### Data excerpts
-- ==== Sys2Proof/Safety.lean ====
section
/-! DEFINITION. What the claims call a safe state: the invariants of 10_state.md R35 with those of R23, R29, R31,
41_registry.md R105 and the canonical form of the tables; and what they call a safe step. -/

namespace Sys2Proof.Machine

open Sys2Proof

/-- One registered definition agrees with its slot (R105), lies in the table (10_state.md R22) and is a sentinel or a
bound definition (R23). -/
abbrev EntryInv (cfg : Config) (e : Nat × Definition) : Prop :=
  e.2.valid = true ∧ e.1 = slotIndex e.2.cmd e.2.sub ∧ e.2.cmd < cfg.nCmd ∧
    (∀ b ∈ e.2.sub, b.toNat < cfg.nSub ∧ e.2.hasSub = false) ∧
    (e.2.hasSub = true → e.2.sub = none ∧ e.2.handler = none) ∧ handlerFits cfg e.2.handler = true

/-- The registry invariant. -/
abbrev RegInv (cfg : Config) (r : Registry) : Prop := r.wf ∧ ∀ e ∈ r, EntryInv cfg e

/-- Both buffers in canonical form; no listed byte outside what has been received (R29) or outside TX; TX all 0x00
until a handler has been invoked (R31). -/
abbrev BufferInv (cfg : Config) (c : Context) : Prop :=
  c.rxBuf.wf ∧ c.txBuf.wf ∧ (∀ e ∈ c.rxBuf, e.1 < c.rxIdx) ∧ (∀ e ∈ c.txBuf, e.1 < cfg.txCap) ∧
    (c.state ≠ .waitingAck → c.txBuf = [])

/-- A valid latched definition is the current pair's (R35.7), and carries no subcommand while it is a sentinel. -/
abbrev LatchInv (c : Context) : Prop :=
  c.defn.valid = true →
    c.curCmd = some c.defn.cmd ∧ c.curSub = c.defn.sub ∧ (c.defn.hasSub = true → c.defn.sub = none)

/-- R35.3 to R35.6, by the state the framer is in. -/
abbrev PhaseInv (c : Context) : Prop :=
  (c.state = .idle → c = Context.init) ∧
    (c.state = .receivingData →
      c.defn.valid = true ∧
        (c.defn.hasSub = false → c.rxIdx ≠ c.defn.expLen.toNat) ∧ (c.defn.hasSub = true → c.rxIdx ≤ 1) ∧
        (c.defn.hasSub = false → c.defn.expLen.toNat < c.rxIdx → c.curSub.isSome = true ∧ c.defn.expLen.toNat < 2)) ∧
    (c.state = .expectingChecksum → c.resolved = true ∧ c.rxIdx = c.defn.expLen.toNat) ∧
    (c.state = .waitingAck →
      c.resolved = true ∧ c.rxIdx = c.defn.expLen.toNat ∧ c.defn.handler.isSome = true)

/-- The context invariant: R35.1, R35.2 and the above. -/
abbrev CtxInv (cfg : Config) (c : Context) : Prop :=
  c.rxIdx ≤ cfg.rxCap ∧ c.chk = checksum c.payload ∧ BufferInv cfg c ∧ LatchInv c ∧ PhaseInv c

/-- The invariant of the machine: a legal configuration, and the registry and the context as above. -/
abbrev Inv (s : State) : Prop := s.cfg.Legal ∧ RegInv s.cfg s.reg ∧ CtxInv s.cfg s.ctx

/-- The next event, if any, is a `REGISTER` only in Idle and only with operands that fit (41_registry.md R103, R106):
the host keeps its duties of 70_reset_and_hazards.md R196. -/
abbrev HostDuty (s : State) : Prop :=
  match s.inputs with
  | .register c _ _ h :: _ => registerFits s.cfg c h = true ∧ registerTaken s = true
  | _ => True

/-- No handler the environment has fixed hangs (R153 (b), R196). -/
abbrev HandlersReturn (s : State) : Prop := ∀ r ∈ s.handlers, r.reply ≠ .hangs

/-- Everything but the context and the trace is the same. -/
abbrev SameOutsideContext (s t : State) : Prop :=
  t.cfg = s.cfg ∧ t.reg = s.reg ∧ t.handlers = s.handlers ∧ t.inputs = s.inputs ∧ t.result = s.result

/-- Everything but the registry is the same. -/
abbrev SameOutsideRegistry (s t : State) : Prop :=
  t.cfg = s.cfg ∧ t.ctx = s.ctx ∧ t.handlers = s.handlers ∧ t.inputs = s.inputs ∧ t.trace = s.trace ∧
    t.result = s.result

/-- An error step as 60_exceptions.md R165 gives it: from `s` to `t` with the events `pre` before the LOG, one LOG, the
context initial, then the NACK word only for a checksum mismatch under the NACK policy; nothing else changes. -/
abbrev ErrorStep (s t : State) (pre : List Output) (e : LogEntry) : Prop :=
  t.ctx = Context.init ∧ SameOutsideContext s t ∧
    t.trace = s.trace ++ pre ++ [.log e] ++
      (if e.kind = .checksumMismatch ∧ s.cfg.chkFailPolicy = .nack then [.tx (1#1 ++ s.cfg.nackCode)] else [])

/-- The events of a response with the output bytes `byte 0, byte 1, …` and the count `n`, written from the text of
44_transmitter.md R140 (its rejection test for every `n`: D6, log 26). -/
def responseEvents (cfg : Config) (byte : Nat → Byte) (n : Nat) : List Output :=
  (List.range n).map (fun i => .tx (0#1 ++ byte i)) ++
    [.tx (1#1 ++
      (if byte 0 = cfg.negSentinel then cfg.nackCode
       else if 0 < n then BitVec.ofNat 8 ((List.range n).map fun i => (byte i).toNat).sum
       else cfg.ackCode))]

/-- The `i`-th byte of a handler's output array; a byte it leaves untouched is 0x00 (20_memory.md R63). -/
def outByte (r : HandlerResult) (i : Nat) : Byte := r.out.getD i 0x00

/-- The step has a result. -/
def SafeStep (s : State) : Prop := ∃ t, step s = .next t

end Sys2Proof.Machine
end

* * *

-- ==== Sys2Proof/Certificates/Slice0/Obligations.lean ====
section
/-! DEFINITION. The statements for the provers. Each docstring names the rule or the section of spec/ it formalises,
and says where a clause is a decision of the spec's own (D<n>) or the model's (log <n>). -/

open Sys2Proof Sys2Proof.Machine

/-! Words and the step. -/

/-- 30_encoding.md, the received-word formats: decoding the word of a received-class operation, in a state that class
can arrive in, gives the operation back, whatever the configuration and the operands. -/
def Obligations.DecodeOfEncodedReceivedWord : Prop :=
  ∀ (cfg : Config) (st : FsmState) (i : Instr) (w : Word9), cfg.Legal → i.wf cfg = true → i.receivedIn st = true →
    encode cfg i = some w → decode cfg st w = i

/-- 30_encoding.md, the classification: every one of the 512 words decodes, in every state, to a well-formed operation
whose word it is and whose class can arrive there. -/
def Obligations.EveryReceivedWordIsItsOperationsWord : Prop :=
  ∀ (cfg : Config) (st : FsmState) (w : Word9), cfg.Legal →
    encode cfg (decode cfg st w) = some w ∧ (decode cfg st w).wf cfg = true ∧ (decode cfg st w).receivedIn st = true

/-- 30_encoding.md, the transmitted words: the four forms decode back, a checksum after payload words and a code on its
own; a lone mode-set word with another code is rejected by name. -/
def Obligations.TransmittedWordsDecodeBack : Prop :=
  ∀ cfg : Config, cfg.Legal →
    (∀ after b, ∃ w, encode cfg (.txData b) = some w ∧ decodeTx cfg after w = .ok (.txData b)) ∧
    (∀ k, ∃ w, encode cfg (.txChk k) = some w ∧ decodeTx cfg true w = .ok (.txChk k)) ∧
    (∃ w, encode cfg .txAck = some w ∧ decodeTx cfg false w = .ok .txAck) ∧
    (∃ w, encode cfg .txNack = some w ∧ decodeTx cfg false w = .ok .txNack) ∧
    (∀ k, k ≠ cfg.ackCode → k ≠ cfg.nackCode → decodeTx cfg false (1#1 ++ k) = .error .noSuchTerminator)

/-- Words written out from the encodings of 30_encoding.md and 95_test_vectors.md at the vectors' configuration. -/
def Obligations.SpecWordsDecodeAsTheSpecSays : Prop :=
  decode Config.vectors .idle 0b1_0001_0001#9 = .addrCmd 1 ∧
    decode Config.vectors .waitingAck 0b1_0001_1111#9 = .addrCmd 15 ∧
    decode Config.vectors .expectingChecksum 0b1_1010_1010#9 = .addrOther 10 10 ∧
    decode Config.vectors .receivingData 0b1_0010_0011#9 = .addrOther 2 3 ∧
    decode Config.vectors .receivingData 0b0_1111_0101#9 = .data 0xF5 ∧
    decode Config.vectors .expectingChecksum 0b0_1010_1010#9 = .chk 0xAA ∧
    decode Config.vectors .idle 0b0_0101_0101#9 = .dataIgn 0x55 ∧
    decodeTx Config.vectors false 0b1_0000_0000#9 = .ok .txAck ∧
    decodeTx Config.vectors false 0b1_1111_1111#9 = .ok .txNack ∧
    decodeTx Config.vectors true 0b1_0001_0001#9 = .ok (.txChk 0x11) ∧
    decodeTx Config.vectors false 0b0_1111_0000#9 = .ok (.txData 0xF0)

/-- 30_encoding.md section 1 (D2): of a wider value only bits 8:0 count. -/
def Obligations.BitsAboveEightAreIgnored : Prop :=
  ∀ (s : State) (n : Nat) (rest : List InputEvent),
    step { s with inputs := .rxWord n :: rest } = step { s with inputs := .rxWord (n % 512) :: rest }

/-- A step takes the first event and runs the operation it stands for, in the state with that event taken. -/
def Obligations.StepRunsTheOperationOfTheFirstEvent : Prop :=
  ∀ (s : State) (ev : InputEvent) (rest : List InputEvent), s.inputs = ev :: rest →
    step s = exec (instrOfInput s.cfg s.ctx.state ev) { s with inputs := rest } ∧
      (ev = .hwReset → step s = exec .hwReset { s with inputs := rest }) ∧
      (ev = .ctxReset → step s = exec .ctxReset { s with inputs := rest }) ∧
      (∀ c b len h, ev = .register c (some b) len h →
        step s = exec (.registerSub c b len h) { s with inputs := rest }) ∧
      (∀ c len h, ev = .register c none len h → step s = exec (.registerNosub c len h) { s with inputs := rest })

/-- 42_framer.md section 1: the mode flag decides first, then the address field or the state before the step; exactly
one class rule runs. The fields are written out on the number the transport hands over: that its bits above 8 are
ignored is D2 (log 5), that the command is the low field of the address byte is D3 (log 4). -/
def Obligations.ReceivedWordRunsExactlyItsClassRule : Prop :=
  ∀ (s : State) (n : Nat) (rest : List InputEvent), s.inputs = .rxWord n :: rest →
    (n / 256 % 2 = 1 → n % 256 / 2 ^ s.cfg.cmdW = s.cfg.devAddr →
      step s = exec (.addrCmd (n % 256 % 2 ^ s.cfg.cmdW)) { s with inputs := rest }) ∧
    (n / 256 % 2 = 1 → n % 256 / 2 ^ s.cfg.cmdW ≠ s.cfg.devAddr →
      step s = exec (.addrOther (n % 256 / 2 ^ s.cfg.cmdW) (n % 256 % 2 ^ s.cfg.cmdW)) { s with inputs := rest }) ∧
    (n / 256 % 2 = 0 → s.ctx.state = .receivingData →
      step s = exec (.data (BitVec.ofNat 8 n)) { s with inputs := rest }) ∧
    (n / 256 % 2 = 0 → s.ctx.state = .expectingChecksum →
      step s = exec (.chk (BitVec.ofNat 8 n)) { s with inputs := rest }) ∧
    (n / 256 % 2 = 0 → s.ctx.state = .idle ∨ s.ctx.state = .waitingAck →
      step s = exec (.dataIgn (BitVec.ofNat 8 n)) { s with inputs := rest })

...

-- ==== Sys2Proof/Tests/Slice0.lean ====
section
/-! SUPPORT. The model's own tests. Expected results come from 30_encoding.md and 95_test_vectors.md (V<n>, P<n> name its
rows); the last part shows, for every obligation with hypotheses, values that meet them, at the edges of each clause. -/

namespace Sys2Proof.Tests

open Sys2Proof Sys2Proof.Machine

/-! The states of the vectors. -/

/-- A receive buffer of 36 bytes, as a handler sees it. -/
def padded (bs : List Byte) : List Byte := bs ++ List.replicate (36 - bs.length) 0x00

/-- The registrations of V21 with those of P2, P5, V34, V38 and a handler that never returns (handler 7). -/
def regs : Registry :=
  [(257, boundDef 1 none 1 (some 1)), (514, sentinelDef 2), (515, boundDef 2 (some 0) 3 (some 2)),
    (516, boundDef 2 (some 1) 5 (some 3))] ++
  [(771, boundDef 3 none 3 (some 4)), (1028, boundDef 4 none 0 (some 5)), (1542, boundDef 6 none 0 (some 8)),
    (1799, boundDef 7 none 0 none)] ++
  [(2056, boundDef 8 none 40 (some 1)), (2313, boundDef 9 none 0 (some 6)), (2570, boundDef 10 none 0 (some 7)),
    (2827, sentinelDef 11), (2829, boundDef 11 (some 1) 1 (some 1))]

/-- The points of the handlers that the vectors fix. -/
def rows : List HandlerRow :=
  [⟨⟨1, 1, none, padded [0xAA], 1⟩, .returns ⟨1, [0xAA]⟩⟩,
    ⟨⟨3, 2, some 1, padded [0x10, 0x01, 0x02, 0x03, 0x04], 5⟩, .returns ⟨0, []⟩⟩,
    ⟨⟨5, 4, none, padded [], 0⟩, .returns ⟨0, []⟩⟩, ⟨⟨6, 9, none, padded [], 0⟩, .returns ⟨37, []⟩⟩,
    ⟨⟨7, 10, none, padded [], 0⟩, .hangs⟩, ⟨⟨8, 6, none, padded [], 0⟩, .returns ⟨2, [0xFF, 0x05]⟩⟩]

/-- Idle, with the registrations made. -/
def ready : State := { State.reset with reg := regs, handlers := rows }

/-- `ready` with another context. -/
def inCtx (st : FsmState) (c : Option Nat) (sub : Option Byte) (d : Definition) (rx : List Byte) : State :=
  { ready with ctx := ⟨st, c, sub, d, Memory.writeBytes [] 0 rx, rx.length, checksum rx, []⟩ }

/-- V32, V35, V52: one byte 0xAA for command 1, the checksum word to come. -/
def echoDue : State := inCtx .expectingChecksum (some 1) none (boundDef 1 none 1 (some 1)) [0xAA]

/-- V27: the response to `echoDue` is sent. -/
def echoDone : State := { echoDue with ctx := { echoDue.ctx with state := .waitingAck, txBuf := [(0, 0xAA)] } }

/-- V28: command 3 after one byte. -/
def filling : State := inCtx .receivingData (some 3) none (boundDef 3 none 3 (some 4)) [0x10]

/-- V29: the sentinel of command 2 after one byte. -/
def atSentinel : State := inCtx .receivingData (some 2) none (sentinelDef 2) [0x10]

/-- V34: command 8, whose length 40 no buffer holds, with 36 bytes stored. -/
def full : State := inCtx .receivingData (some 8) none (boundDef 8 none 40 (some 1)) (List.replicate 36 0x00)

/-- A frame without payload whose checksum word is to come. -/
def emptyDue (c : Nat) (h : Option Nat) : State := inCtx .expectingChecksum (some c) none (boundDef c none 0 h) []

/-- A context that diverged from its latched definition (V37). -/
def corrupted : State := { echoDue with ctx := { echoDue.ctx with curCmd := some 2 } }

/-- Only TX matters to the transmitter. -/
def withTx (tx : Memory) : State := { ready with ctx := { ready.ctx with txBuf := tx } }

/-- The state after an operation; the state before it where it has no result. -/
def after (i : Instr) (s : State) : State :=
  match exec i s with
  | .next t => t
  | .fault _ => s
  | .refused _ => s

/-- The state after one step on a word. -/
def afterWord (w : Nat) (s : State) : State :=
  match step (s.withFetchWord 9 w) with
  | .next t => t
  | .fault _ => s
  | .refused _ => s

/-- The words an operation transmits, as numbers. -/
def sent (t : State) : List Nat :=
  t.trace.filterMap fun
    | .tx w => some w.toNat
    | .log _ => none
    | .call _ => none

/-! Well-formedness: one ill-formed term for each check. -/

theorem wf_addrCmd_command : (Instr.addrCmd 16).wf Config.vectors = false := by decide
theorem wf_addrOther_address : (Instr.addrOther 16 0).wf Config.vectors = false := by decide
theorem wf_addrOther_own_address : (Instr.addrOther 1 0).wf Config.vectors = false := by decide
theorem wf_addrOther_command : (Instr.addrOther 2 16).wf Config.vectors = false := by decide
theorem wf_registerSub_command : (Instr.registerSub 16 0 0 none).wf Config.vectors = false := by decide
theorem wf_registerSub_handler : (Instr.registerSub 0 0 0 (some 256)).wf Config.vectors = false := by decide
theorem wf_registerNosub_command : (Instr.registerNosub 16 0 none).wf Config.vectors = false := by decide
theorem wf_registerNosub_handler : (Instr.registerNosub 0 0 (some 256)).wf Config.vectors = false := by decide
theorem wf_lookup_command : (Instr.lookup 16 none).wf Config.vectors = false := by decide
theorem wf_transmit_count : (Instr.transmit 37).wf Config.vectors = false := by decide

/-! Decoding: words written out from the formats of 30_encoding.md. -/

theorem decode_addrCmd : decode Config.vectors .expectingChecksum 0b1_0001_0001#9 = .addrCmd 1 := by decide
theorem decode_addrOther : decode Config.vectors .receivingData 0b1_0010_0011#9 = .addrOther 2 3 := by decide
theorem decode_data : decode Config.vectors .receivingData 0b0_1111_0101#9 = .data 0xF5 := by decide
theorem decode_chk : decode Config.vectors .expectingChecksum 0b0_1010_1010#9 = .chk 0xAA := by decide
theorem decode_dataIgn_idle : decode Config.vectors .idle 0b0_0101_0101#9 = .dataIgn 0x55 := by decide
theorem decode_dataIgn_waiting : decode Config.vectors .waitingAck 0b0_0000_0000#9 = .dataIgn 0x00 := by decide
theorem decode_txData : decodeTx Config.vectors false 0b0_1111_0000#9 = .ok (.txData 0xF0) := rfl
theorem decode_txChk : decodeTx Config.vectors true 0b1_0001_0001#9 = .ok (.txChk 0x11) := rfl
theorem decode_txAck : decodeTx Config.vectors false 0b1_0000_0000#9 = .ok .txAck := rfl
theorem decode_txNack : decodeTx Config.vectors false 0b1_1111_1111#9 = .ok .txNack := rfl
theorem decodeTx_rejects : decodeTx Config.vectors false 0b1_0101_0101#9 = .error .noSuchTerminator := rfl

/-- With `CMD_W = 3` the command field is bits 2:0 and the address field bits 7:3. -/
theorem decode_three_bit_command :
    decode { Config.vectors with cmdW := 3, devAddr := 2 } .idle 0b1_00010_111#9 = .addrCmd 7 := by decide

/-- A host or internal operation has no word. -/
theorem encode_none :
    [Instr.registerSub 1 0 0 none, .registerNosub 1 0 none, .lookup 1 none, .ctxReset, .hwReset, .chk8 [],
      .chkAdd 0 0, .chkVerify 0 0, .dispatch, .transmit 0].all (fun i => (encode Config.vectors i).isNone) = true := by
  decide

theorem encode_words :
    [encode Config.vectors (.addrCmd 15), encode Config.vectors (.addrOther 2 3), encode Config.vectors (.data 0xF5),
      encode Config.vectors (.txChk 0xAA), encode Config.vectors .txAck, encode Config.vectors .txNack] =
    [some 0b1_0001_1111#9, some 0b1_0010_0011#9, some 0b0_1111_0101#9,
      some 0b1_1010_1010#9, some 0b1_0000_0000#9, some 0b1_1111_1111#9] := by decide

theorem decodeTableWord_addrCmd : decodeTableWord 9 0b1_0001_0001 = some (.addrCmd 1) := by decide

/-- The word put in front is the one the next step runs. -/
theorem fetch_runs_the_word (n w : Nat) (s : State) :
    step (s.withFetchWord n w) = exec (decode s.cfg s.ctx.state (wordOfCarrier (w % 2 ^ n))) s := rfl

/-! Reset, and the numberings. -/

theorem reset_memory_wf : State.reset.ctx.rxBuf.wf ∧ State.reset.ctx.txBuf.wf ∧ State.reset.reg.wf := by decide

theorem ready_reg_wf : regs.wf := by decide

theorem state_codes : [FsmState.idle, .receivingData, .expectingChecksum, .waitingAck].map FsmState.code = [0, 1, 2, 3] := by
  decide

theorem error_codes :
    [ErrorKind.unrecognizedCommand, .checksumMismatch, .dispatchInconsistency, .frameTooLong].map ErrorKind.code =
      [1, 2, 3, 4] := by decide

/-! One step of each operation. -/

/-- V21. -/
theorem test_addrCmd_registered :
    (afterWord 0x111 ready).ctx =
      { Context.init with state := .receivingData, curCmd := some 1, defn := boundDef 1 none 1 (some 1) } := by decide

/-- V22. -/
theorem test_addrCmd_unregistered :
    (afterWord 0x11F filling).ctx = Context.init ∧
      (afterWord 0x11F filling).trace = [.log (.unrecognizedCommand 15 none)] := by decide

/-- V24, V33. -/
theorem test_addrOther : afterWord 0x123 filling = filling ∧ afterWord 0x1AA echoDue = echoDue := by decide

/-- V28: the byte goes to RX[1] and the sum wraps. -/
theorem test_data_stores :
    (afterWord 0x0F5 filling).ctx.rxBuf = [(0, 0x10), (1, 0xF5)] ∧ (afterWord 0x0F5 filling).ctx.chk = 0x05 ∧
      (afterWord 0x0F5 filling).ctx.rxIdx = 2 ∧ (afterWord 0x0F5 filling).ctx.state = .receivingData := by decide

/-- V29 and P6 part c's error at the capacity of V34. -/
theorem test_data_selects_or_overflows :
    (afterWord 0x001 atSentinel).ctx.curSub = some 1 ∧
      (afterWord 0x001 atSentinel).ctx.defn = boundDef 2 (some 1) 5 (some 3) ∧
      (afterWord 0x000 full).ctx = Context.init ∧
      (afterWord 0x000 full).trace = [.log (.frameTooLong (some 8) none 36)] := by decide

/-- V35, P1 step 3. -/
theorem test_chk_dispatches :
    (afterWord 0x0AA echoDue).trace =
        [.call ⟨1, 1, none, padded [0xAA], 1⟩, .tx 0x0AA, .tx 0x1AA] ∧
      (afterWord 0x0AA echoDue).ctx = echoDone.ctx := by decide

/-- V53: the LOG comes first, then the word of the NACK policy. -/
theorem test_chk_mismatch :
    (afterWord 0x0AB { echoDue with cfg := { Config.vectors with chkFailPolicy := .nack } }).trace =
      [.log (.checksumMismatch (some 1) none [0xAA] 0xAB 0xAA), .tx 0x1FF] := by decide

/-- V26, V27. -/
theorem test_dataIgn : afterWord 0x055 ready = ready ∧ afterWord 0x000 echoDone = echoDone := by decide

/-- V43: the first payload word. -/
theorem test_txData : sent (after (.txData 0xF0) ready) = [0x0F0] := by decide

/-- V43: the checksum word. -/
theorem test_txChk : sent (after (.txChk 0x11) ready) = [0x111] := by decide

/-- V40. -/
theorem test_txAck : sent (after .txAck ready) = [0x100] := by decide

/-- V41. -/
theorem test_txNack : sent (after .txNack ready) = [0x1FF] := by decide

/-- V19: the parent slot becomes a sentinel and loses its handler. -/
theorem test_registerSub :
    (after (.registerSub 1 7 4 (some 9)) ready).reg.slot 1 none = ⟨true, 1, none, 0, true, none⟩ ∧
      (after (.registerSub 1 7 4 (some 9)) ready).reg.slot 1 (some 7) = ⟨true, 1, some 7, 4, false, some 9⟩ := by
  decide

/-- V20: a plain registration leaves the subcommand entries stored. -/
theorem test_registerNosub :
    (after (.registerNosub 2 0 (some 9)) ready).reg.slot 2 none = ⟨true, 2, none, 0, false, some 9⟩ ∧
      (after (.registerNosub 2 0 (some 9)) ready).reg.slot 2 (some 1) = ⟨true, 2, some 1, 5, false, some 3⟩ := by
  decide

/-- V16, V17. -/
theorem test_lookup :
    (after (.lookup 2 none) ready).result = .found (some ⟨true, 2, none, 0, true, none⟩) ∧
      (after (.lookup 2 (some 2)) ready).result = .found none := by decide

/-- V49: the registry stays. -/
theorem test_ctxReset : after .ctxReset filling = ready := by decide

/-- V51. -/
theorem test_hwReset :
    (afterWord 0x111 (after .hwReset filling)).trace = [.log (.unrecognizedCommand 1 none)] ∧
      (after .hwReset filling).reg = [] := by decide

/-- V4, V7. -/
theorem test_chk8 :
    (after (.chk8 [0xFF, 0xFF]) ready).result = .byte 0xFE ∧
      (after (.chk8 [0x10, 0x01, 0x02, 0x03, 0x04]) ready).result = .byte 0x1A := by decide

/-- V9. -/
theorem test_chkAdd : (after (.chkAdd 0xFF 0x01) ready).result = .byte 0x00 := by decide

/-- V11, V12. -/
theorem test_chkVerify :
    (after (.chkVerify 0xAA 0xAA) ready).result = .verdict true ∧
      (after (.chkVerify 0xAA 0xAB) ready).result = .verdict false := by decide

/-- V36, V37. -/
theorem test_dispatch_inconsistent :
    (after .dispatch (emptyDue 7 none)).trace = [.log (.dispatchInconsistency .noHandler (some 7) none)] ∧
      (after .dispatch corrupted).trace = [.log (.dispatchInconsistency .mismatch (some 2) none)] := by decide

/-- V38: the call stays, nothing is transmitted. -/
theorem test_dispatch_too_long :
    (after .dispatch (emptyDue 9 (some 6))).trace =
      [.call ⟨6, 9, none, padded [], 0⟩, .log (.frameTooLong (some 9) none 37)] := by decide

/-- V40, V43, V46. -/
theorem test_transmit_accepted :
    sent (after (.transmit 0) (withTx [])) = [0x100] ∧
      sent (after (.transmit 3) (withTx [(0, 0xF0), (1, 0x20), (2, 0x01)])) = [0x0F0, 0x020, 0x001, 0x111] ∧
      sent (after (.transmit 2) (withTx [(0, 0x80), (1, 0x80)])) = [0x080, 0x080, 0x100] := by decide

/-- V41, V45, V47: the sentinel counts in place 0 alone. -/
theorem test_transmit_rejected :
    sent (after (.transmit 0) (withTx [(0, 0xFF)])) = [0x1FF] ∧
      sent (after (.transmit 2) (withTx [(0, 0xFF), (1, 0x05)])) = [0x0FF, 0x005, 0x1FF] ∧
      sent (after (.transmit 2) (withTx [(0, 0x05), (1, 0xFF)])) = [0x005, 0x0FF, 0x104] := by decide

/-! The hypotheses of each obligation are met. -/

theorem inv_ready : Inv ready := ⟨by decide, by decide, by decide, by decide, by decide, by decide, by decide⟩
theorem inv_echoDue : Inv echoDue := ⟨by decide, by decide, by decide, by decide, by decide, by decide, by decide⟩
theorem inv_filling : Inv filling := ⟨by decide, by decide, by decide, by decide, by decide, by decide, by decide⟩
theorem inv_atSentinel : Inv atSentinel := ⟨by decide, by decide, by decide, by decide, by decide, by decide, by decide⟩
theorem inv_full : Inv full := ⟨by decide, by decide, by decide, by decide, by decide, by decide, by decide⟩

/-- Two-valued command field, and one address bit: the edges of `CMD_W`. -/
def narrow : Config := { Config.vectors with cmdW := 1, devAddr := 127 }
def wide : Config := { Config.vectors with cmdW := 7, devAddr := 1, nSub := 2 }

### Instructions for the task
The stretch of entries above that starts with the line containing "(handler 7). -/" and goes on through the line containing "vectors fix. -/" is to be transcribed exactly, and no other line is to be transcribed.

### Response to the task
/-- The registrations of V21 with those of P2, P5, V34, V38 and a handler that never returns (handler 7). -/
def regs : Registry :=
  [(257, boundDef 1 none 1 (some 1)), (514, sentinelDef 2), (515, boundDef 2 (some 0) 3 (some 2)),
    (516, boundDef 2 (some 1) 5 (some 3))] ++
  [(771, boundDef 3 none 3 (some 4)), (1028, boundDef 4 none 0 (some 5)), (1542, boundDef 6 none 0 (some 8)),
    (1799, boundDef 7 none 0 none)] ++
  [(2056, boundDef 8 none 40 (some 1)), (2313, boundDef 9 none 0 (some 6)), (2570, boundDef 10 none 0 (some 7)),
    (2827, sentinelDef 11), (2829, boundDef 11 (some 1) 1 (some 1))]

/-- The points of the handlers that the vectors fix. -/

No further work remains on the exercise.